"I know Hilmer, that's all."

Storch continued his searching scrutiny. Fred felt uneasy—it seemed as if this man opposite him was drawing the innermost secret of his soul to the surface. Finally Storch rubbed his hands together with an air of satisfaction as he said:

"So you know Hilmer!… That makes you all the more interesting… Well, well, let's be moving. I'll put you up for the night. I've got a shelter, such as it is."

Fred rose. He had an impulse to refuse. There was something uncanny about the power of Storch. He was at once fascinating and repulsive. But, on second thought, any shelter was better than a night spent on the streets. He had had two months of buffeting and he was ready for even an indifferent comfort.

He ended by going with his new-found friend. They trotted south along the Embarcadero, hugging the shadows close. This street, once noisy with a coarse, guzzling gayety, was silent. A few disconsolate men hung about the emasculated bars trying to rouse their sluggish spirits on colicky draughts of near beer and grape juice, but the effect was dismal and forbidding. Fred felt a great depression overwhelm him.

He had grown accustomed to the silence of the open spaces, but this silence of the city had a portentous quality which frightened him. It reminded him of that ominous quiet that had settled down on Fairview after that heartbreaking celebration on Christmas Eve. What were men doing with their idle moments? How were they escaping from the drab to-day? Did the crowded lobbies of the sailors' lodging houses spell the final word in the bleak entertainment that intolerance had left them? Upon one of the street corners a Salvation Army lassie harangued an indifferent handful. But there seemed nothing now from which to save these men except monotony, and religion of the fife-and-drum order was offering only a very dreary escape. Did the moral values of negative virtue make men any more admirable? he found himself wondering.

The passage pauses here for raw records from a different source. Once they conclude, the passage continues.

-- ==== Sys2Proof/Config.lean ====
section
/-! DEFINITION. What is fixed when the block is built (00_scope.md R9), and the free values: constants without a body
that stand for what the spec leaves unspecified. -/

namespace Sys2Proof

/-- The build parameters of R9. `MAX_CAPACITY` is held as its logarithm, so that it is a power of two by construction
(R9, D4). `ARB_POLICY` is no parameter here: every order of grants is admitted, by the events of `State.script` (R68,
log 12). The machine carries its parameters in `State.params`, which no step writes (log 2). -/
structure Params where
  /-- `W`, the width of cursors, capacity and lengths -/
  width : Nat
  /-- log2 of `MAX_CAPACITY` -/
  maxCapLog : Nat
  /-- `N_REQ`, the number of requester ports -/
  nReq : Nat
  /-- `ASYNC_FLAGS` -/
  asyncFlags : Bool
  /-- `SYNC_STAGES` -/
  syncStages : Nat
deriving DecidableEq, Repr

/-- `MAX_CAPACITY` (R9). -/
def Params.maxCapacity (p : Params) : Nat := 2 ^ p.maxCapLog

/-- The parameters `State.reset` carries: `W`, `ASYNC_FLAGS` and `SYNC_STAGES` at the defaults of R9; `N_REQ` at its
conceptual value 2 and `MAX_CAPACITY` at 4096. DESIGN CHOICE (log 2): the spec leaves the last two open. -/
def Config.params : Params :=
  { width := 32, maxCapLog := 12, nReq := 2, asyncFlags := false, syncStages := 2 }

/-- FREE VALUE: a one-bit output the spec leaves unspecified (R31, R193, R216), by draw and by pin (log 16, 19). -/
opaque Config.freeBit : Nat → Nat → Bool

/-- FREE VALUE: `rd_byte` of a requester while `rd_valid` is 0 (R195), by draw and by requester (log 16). -/
opaque Config.freeByte : Nat → Nat → Byte

/-- FREE VALUE: `rsp_word` of a requester while `rsp_valid` is 0 (R192), by draw and by requester (log 16). -/
opaque Config.freeRsp : Nat → Nat → Nat

/-- FREE VALUE: for each bit, whether a first synchroniser flip-flop captures the old value (R214), by draw and by
cursor (log 18). -/
opaque Config.freeMask : Nat → Nat → Nat

end Sys2Proof
end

Storch led the way in silence. Finally they turned up toward the slopes of Rincon Hill. A cluster of shacks, clinging crazily to the tawny banks, loomed ahead in the darkness. Storch clambered along a beaten trail and presently he leaped toward the broader confines of a street which opened its arms abruptly to receive them. Fred followed. The thoroughfare upon which he found himself standing was little more than a lane, hedged on either side by crazy structures that nearly all had sprung to rambling life from one-roomed refugee shacks which had dotted the city after the fire and earthquake. Most of them were vine clad and brightened with beds of scarlet geraniums, but the house before which Storch halted rose uncompromisingly from the sun-baked ground without the charity of a covering. Storch turned the key and threw the door open, motioning Fred to enter. Fred did as he was bidden and found himself in a cluttered room, showing harshly in the light streaming in from a near-by street lamp. The air was foul with stale tobacco, refuse, and imprisoned odors of innumerable greasy meals and the sweaty apparel of men who work with their hands.

Storch lighted a lamp. A tumble-down couch stood against the wall, and in an opposite corner a heap of tattered quilts had been flung disdainfully. Tables and chairs and even the floor were piled with papers and cheaply covered books and tattered magazines.

Storch pointed to the couch. "You sleep there to-night. I'll roll up on the floor."

It never occurred to Fred to protest. The two began to shed their outer garments. Fred crawled in between the musty quilts. Storch blew out the lamp, and Fred saw him move toward the quilts in the corner. Without bothering to straighten them out he flung himself down and pulled a covering over him. The light from the street lamp continued to flood the room. Presently Fred heard Storch chuckling.